_Task directions_
Output exactly the first line of the listing and each line after it, through the line that contains "path (R16). -/"; add nothing else.

_Material provided_
━━━━━━━━━━━━━━━━━━━━━━━━━━━━━━
-- ==== Sys2Proof/Machine/CmdAccess.lean ====
section
/-!
DEFINITION. The commands of register access, the stitch clock, swaps and alignment (spec/00, spec/02).
-/
namespace Sys2Proof.Machine
open Sys2Proof

/-! ### Register access (R13 to R17) -/

/-- A write of a register that has no row of its own takes effect by the access code of each field (R13). -/
def execRegisterWrite (p : Path) (off : Nat) (v : Word) (s : State) : Outcome :=
  s.within (isPath p) fun t => t.pathWrite p off v

/-- A read of a register; that of a _LO takes the snapshot of its _HI for the path (R16). -/
def execLoReadSnapshot (p : Path) (off : Nat) (s : State) : Outcome :=
  s.within (isPath p) fun t => t.readCmd p off

/-- A write of a _LO is held for the path until its _HI is written (R17). -/
def execLoWriteHold (p : Path) (off : Nat) (v : Word) (s : State) : Outcome :=
  s.within (isPath p) fun t => t.pathWrite p off v

/-- A write of a _HI applies both words (R17). -/
def execHiWriteApply (p : Path) (off : Nat) (v : Word) (s : State) : Outcome :=
  s.within (isPath p) fun t => t.pathWrite p off v

/-- A write of a word of FLT_STICKY clears the bits written 1 (R435). -/
def execStickyBitClear (p : Path) (off : Nat) (v : Word) (s : State) : Outcome :=
  s.within (isPath p) fun t => t.pathWrite p off v

/-! ### Boundaries and swaps (R44 to R59) -/

/-- A stitch ends, and the work of the boundary is done (R47). -/
def execStitchBoundary (smp : Samples) (s : State) : Outcome :=
  .next (s.boundary smp)

/-- A write of GLB_STITCH_CTL: RUN starts the counter (R45). -/
def execStitchRun (p : Path) (v : Word) (s : State) : Outcome :=
  s.within (isPath p) fun t => t.pathWrite p R.GLB_STITCH_CTL v

/-- A write of LAST_SWAP_CTL: ARM arms a swap, or is refused (R55). -/
def execSwapArm (p : Path) (v : Word) (s : State) : Outcome :=
  s.within (isPath p) fun t => t.pathWrite p R.LAST_SWAP_CTL v

/-- A write of LAST_SWAP_CTL: DISARM cancels the swap before its lock point (R56). -/
def execSwapDisarm (p : Path) (v : Word) (s : State) : Outcome :=
  s.within (isPath p) fun t => t.pathWrite p R.LAST_SWAP_CTL v

/-- A masked block applies its staged values at its instant of the target boundary (R57). -/
def execSwapApply (g : Grp) (unit : Nat) (s : State) : Outcome :=
  s.within ((State.armRx.blocks g).contains unit) fun t => (t.swapApply g unit).writeDone

/-- A block receives the arm state over the Shank (R48, R49). -/
def execArmStateRx (g : Grp) (unit : Nat) (s : State) : Outcome :=
  s.within ((State.armRx.blocks g).contains unit) fun t => t.armRx g unit

/-- A block that received the arm state too late applies it at its first boundary after that (R49). -/
def execSwapLateApply (g : Grp) (unit : Nat) (s : State) : Outcome :=
  s.within ((State.armRx.blocks g).contains unit) fun t => (t.swapLate g unit).writeDone

/-! ### Alignment (R61 to R67) -/

/-- A stitch marker arrives on a Mornu link (R64). -/
def execStitchMarkerRx (m : Nat) (mk : Marker) (rootOfs : Int) (arrival : Int) (s : State) : Outcome :=
  s.within (isLink m) fun t => t.markerRx m mk rootOfs arrival

/-- Sixty-four stitches within 8 ns take ACQUIRE to ALIGNED (R67). -/
def execAlignAcquired (s : State) : Outcome :=
  .next ((s.alignAcquired).settle)

/-- Four stitches beyond 40 ns take ALIGNED to OUT (R67). -/
def execAlignLost (s : State) : Outcome :=
  .next ((s.alignLost).settle)

/-- The source is lost: HOLDOVER from ALIGNED, OUT from ACQUIRE (R67). -/
def execSourceLost (s : State) : Outcome :=
  .next ((s.sourceLost).settle)

/-- The holdover limit has passed: OUT (R67). -/
def execHoldoverExpiry (s : State) : Outcome :=
  .next ((s.holdExpiry).settle)

/-- A backup root takes over (R62). -/
def execBackupRootTakeover (s : State) : Outcome :=
  .next ((s.backupTakes).settle)

/-- A pulse of STITCH_IN under PIN (R66). -/
def execStitchInPulse (long : Bool) (period : Nat) (ofs : Int) (s : State) : Outcome :=
  .next (s.pinPulse long period ofs)

/-! ### Epochs (R53) -/

/-- An epoch ends and closes its periods (R53). -/
def execEpochEnd (e : Epoch) (s : State) : Outcome :=
  .next ((s.epochEnd e).writeDone)

end Sys2Proof.Machine
end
━━━━━━━━━━━━━━━━━━━━━━━━━━━━━━
_Task answer_
-- ==== Sys2Proof/Machine/CmdAccess.lean ====
section
/-!
DEFINITION. The commands of register access, the stitch clock, swaps and alignment (spec/00, spec/02).
-/
namespace Sys2Proof.Machine
open Sys2Proof

/-! ### Register access (R13 to R17) -/

/-- A write of a register that has no row of its own takes effect by the access code of each field (R13). -/
def execRegisterWrite (p : Path) (off : Nat) (v : Word) (s : State) : Outcome :=
  s.within (isPath p) fun t => t.pathWrite p off v

/-- A read of a register; that of a _LO takes the snapshot of its _HI for the path (R16). -/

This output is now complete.